Now lets analyze this list from the point of view of IE. The current security settings on my IE folder (in program files) is the following: Administratos - Full Control, Power Users - Modify and Users - Read and Execute. In other words you can only create files there if you have at least power user privileges, but if malicious code runs at that level you are pretty much screwed anyway as you can do much more damage than that.

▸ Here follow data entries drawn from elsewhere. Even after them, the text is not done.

-- ==== Sys2Proof/Machine/Core.lean ====
section
/-! DEFINITION. The model behind the host's interface. -/

def Sys2Proof.core : Host.Core := { State := Sys2Proof.Machine.State, Fault := Sys2Proof.Machine.Fault, Refusal := Sys2Proof.Machine.Refusal, step := Sys2Proof.Machine.step, reset := Sys2Proof.Machine.State.reset }
end

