-- ==== Sys2Proof/Safety.lean ====
section
/-! DEFINITION. What a legal state of the core is, in the terms the statements use: the ranges of the registers
(spec/10_state.md rule R20), what each buffer holds (R22, R24), what the queue and the handle owe each other (R37), and
what a busy core guarantees (R31, spec/42_arq_send.md rules R151 and R156). -/

namespace Sys2Proof.Machine

/-- A frame buffer's content is legal: the payload has `length` bytes and the checksum is right (R22, R137). -/
def soundFrame (f : Frame) : Bool := f.wf && validate f

/-- A datagram that this core may have emitted: `wrap` of a sound frame to some destination (R56, R89). -/
def emittedBy (c : Config) (d : Datagram) : Prop :=
  ∃ (f : Frame) (dest : Addr), soundFrame f = true ∧ d = wrap c f dest

/-- The legal states: the invariant every step keeps. -/
structure State.Legal (s : State) : Prop where
  /-- `ATTEMPTS` is 0 to 5 (R25). -/
  attempts_range : s.attempts.toNat ≤ maxAttempts
  /-- `TIMER` is 0 to 2000 (R26). -/
  timer_range : s.timer.toNat ≤ timeoutMs
  /-- Datagrams wait only behind an open handle (R37, R130, R131). -/
  queue_open : s.rxq ≠ [] → s.linkState = .opened
  /-- The queue is within its capacity (R37). -/
  queue_depth : ∀ n, s.config.rxqDepth = some n → s.rxq.length ≤ n
  /-- An ARQ command runs only with an open handle (R132). -/
  busy_open : s.busy = true → s.linkState = .opened
  /-- While an ARQ command runs `RESULT` holds `None` (R31). -/
  busy_result : s.busy = true → s.result = .none
  /-- A running RSEND has its frame and an attempt left (R151, R156). -/
  sending_frame : s.arqState = .sending ∨ s.arqState = .awaitingResponse →
    s.txf.isSome = true ∧ s.attempts.toNat < maxAttempts
  /-- `TXF` holds what BUILD built (R22). -/
  txf_sound : ∀ f, s.txf = some f → soundFrame f = true
  /-- `RXF` holds what the parser accepted (R24, R137). -/
  rxf_sound : ∀ f, s.rxf = some f → soundFrame f = true
  /-- `RXF` and `PEER` are written together (R24). -/
  rxf_peer : s.rxf.isSome = s.peer.isSome
  /-- Every datagram emitted is a sound frame in this core's envelope (R56, R89). -/
  txlog_sound : ∀ d ∈ s.txlog, emittedBy s.config d

/-! ## The terms of the statements -/

/-- A body's fields pass the reject tests (R136): this protocol's ethertype, the filter's destination when there is a
filter, the start marker. -/
def passesReject (c : Config) (filter : Filter) (e : Envelope) (b : Body) : Prop :=
  e.ethertype = c.ethertype ∧ (∀ a, filter = some a → e.dest = a) ∧ b.marker = c.startMarker

/-- A body of tag `t` carries the checksum of its fields (R137, last line of `intact`). -/
def carriesChecksum (t : BitVec 4) (b : Body) : Prop :=
  b.checksum =
    b.length.setWidth 8 ^^^ b.sequence.setWidth 8 ^^^ t.setWidth 8 ^^^ b.payload.foldr (fun x y => x ^^^ y) 0

/-- The exclusive or of a payload's bytes as a number (R11). -/
def foldNat (payload : List Byte) : Nat := payload.foldr (fun x n => x.toNat ^^^ n) 0

/-- The ACK `F(0, q, 0, q, [])` (R172). -/
def ackFrame (q : BitVec 5) : Frame :=
  { length := 0, sequence := q, type := 0, checksum := q.setWidth 8, payload := [] }

/-- The NACK `F(0, q, 1, q ^ 1, [])` (R173). -/
def nackFrame (q : BitVec 5) : Frame :=
  { length := 0, sequence := q, type := 1, checksum := q.setWidth 8 ^^^ 1, payload := [] }

/-- What a matching NACK and an elapsed deadline both do to RSEND (R156), written out. -/
def afterAttempt (s : State) : State :=
  if s.attempts.toNat + 1 < 5 then { s with attempts := s.attempts + 1, arqState := .sending }
  else { s with attempts := s.attempts + 1, arqState := .failed, result := .failedNoAck }

/-- How many operand bytes the table of R93 gives the command of a code byte; BUILD's third and VALIDATE's first operand
byte say how many payload bytes follow. None where the code is not in the table or that byte is not there. -/
def operandCount (code : Byte) (operands : List Byte) : Option Nat :=
  if code ∈ [0x01, 0x02, 0x40, 0x41] then some 0
  else if code = 0x10 then operands[2]?.map fun len => 3 + len.toNat
  else if code = 0x11 then operands[0]?.map fun len => 4 + len.toNat
  else if code = 0x20 then some 6
  else if code = 0x30 then some 13
  else if code ∈ [0x21, 0x31] then some 7
  else none

/-- Several instructions run one after another (R60), stopping at the first fault or refusal. -/
def execAll : List Instr → State → Host.Outcome State Fault Refusal
  | [], s => .next s
  | i :: is, s =>
    match exec i s with
    | .next s' => execAll is s'
    | .fault r => .fault r
    | .refused r => .refused r

/-- So many steps of the machine, stopping at the first fault or refusal. -/
def runSteps : Nat → State → Host.Outcome State Fault Refusal
  | 0, s => .next s
  | k + 1, s =>
    match step s with
    | .next s' => runSteps k s'
    | .fault r => .fault r
    | .refused r => .refused r

/-- Whose turn a step takes. -/
def turnOf (s : State) : Turn := (nextTurn s).1

/-- The transmissions a running RSEND can still make (R161). -/
def sendsLeft (s : State) : Nat :=
  match s.arqState with
  | .sending => maxAttempts - s.attempts.toNat
  | .awaitingResponse => maxAttempts - (s.attempts.toNat + 1)
  | .idle | .listening | .succeeded | .failed => 0

/-- The clock ticks a running ARQ command can still take (R161, R178). -/
def ticksLeft (s : State) : Nat :=
  match s.arqState with
  | .sending => (maxAttempts - s.attempts.toNat) * timeoutMs
  | .awaitingResponse => s.timer.toNat + (maxAttempts - (s.attempts.toNat + 1)) * timeoutMs
  | .listening => s.timer.toNat
  | .idle | .succeeded | .failed => 0

/-- The turns of one attempt that nothing answers: the transmit step, the ticks of one deadline, the timeout step
(R152, R155, R159). -/
def silentAttempt : List Turn := .core :: (List.replicate timeoutMs .tick ++ [.core])

/-- The turns of an RSEND that nothing answers. -/
def silentSend : List Turn := (List.replicate maxAttempts silentAttempt).flatten

end Sys2Proof.Machine
end

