theorem witness_ListenerRefusesTheRest :
    sListening.arqState = .listening ∧ sListening.timer ≠ 0 ∧ bBad.payload.length = bBad.length.toNat ∧
    (passesReject sListening.config sListening.filter e0 bBad ∧ ¬carriesChecksum 0 bBad) ∧
    ¬passesReject sListening.config sListening.filter e0 bMarker :=
  ⟨rfl, by decide, rfl, ⟨passes_nack, fails_bad⟩, fails_marker⟩

/-- A running deadline of 1, and a stopped one. -/
theorem witness_ClockTick :
    State.timer { sListening with timer := 1 } ≠ 0 ∧ sListening.arqState = .listening ∧
    sWaiting.arqState = .awaitingResponse ∧ State.timer { sListening with timer := 0 } = 0 ∧
    sSending.arqState ≠ .awaitingResponse ∧ sSending.arqState ≠ .listening := by decide

theorem room_unbounded : ∀ n, s0.config.rxqDepth = some n → s0.rxq.length < n := nofun
theorem room_last : ∀ n, (some 2 : Option Nat) = some n → [d0].length < n := by rintro n ⟨⟩; decide
theorem room_full : ¬∀ n, (some 1 : Option Nat) = some n → [d0].length < n :=
  fun h => absurd (h 1 rfl) (by decide)

theorem witness_LinkDelivery :
    (s0.linkState = .opened ∧ ∀ n, s0.config.rxqDepth = some n → s0.rxq.length < n) ∧
    (∀ n, (some 2 : Option Nat) = some n → [d0].length < n) ∧
    ¬(∀ n, (some 1 : Option Nat) = some n → [d0].length < n) ∧ State.reset.linkState ≠ .opened :=
  ⟨⟨rfl, room_unbounded⟩, room_last, room_full, by decide⟩

theorem witness_FrameWaitsUntilPolled :
    Instr.asFrame (.error e0 bLong) = some (15, e0, bLong) ∧
    (s0.arqState ≠ .awaitingResponse ∧ s0.arqState ≠ .listening) ∧ State.timer { sListening with timer := 0 } = 0 ∧
    (s0.linkState = .opened ∧ ∀ n, s0.config.rxqDepth = some n → s0.rxq.length < n) ∧
    State.reset.linkState ≠ .opened :=
  ⟨rfl, by decide, rfl, ⟨rfl, room_unbounded⟩, by decide⟩

theorem witness_NoFrameToSendStops :
    Instr.asFrame (.ack e0 bAck) = some (0, e0, bAck) ∧ State.txf { sWaiting with txf := none } = none ∧
    sWaiting.arqState = .awaitingResponse ∧ sWaiting.timer ≠ 0 ∧
    State.txf { sSending with txf := none } = none ∧ sSending.arqState = .sending ∧ sSending.turns = [.core] := by
  decide

theorem witness_ResetFromAnyState : State.turns { sWaiting with turns := [.reset] } = [.reset] := by decide

theorem witness_BusyCoreTakesNoCommand :
    sSending.busy = true ∧ sWaiting.busy = true ∧ sListening.busy = true ∧ Instr.asFrame .seqadv = none ∧
    State.turns { sListening with turns := [.host] } = [.host] := by decide

theorem witness_NonArqCommandsFrame :
    Instr.asFrame (.lsend stB) = none ∧ (∀ a f, Instr.lsend stB ≠ .rsend a f) ∧ (∀ f, Instr.lsend stB ≠ .rrecv f) ∧
    exec (.lsend stB) sBuilt = .next { sBuilt with txlog := [d0], result := .ok } := by
  refine ⟨rfl, ?_, ?_, rfl⟩ <;> intros <;> nofun

theorem witness_StepRunsTheDecodedInstruction :
    (State.ready { s0 with turns := [.host], commands := [[0x41]] } = true ∧
      decode .command [0x41] = .ok (.seqadv, [])) ∧
    (sListening.turns = [.core] ∧ sListening.polling = true ∧ sListening.rxq = [d0] ∧
      decode .receive d0 = .ok (.data e0 ⟨0x7E, 3, 5, 3, [1, 2, 3]⟩, [])) :=
  ⟨⟨rfl, rfl⟩, rfl, rfl, rfl, rfl⟩

theorem witness_PlacedWordRunsNext :
    decodeTableWord 8 0x41 = some .seqadv ∧ Instr.port .seqadv = .command ∧
    decodeTableWord 40 0x7E00050005 = some (.ack ⟨⟨0, 0, 0, 0, 0, 0⟩, ⟨0, 0, 0, 0, 0, 0⟩, 0⟩ bAck) ∧
    Instr.port (.ack e0 bAck) = .receive := by decide

/-- A listening core with a datagram waiting is legal. -/
theorem legal_listening : sListening.Legal := by
  constructor <;> simp [sListening, s0, State.reset, State.busy, Config.listing, timeoutMs]

theorem witness_StepKeepsLegal :
    sListening.Legal ∧ step sListening = .next { sListening with
      rxq := [], turns := [], txlog := [ack5], rxf := some v3, peer := some stP, result := .received,
      arqState := .succeeded } := ⟨legal_listening, rfl⟩

theorem witness_LegalStepAnswersNext : sListening.Legal := legal_listening

/-- One step for each of the six kinds of transition. -/
theorem witness_ArqStateTransitions :
    (∃ t, step { sBuilt with turns := [.host], commands := [encode (.rsend stB none)] } = .next t ∧
      t.arqState ≠ sBuilt.arqState) ∧
    (∃ t, step { s0 with turns := [.host], commands := [encode (.rrecv none)] } = .next t ∧ t.arqState = .listening) ∧
    (∃ t, step sSending = .next t ∧ turnOf sSending ≠ .reset ∧ t.arqState ≠ sSending.arqState) ∧
    (∃ t, step sWaiting = .next t ∧ turnOf sWaiting ≠ .reset ∧ t.arqState = .succeeded) ∧
    (∃ t, step { sWaiting with attempts := 4, rxq := [nack5] } = .next t ∧ t.arqState = .failed) ∧
    (∃ t, step sListening = .next t ∧ t.arqState ≠ sListening.arqState) ∧
    (∃ t, step { sListening with timer := 0 } = .next t ∧ t.arqState = .failed) :=
  ⟨⟨_, rfl, by decide⟩, ⟨_, rfl, by decide⟩, ⟨_, rfl, by decide, by decide⟩, ⟨_, rfl, by decide, by decide⟩,
    ⟨_, rfl, by decide⟩, ⟨_, rfl, by decide⟩, _, rfl, by decide⟩

theorem witness_FailedHandleLeftOnlyByReset :
    ∃ t, step { State.reset with linkState := .failed, turns := [.host], commands := [[0x01]] } = .next t ∧
      turnOf { State.reset with linkState := .failed, turns := [.host], commands := [[0x01]] } ≠ .reset :=
  ⟨_, rfl, by decide⟩

theorem witness_SequenceWrittenOnlyBySeqadv :
    ∃ t, step { s0 with turns := [.host], commands := [[0x41]] } = .next t ∧ t.seq ≠ s0.seq :=
  ⟨_, rfl, by decide⟩

theorem witness_RunningCommandKeepsItsOperands :
    (∃ t, step sSending = .next t ∧ sSending.busy = true ∧ turnOf sSending ≠ .reset) ∧
    (∃ t, step sListening = .next t ∧ sListening.busy = true ∧ turnOf sListening ≠ .reset ∧ t.txlog = [ack5]) ∧
    (∃ t, step { sListening with rxq := [d51] } = .next t ∧ t.txlog = [nack5]) ∧
    (sSending.arqState = .sending ∧ sSending.txf = some v3 ∧
      (∀ m < 2, ∃ u, runSteps m sSending = .next u ∧ u.busy = true ∧ turnOf u ≠ .reset) ∧
      ∃ t, runSteps 2 sSending = .next t) := by
  refine ⟨⟨_, rfl, by decide, by decide⟩, ⟨_, rfl, by decide, by decide, by decide⟩, ⟨_, rfl, by decide⟩,
    rfl, rfl, fun m hm => ?_, _, rfl⟩
  match m, hm with
  | 0, _ => exact ⟨_, rfl, by decide, by decide⟩
  | 1, _ => exact ⟨_, rfl, by decide, by decide⟩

Now if you run as a normal user (which you should be!), your only hope is to write to a directory in the path (or alternatively change your path so that it includes a given directory). In this case the DLL would be loaded IF it couldn't be found in any of the other places. This scenario is only possible if some application uninstalled itself and failed to remove the registry entry for the DLL.

To sum up:

  • This vulnerability has been fixed a couple of years ago (in WinXP SP2)
  • If you run your browser with high privileges, you don't need this method to alter the system. It can be used to hide files, but then again if you have that high privileges you can directly install rootkits.
  • If you run with low privileges (as you should), the only attack would only be possible if you uninstalled a program which registered a BHO without referring with the full pathname to it and the uninstaller program deleted the dll, but failed to delete the registry entry. With other words: very, very unlikely.

My advice would be: run with low privileges (as user) and don't read articles from people who don't know what they're talking about.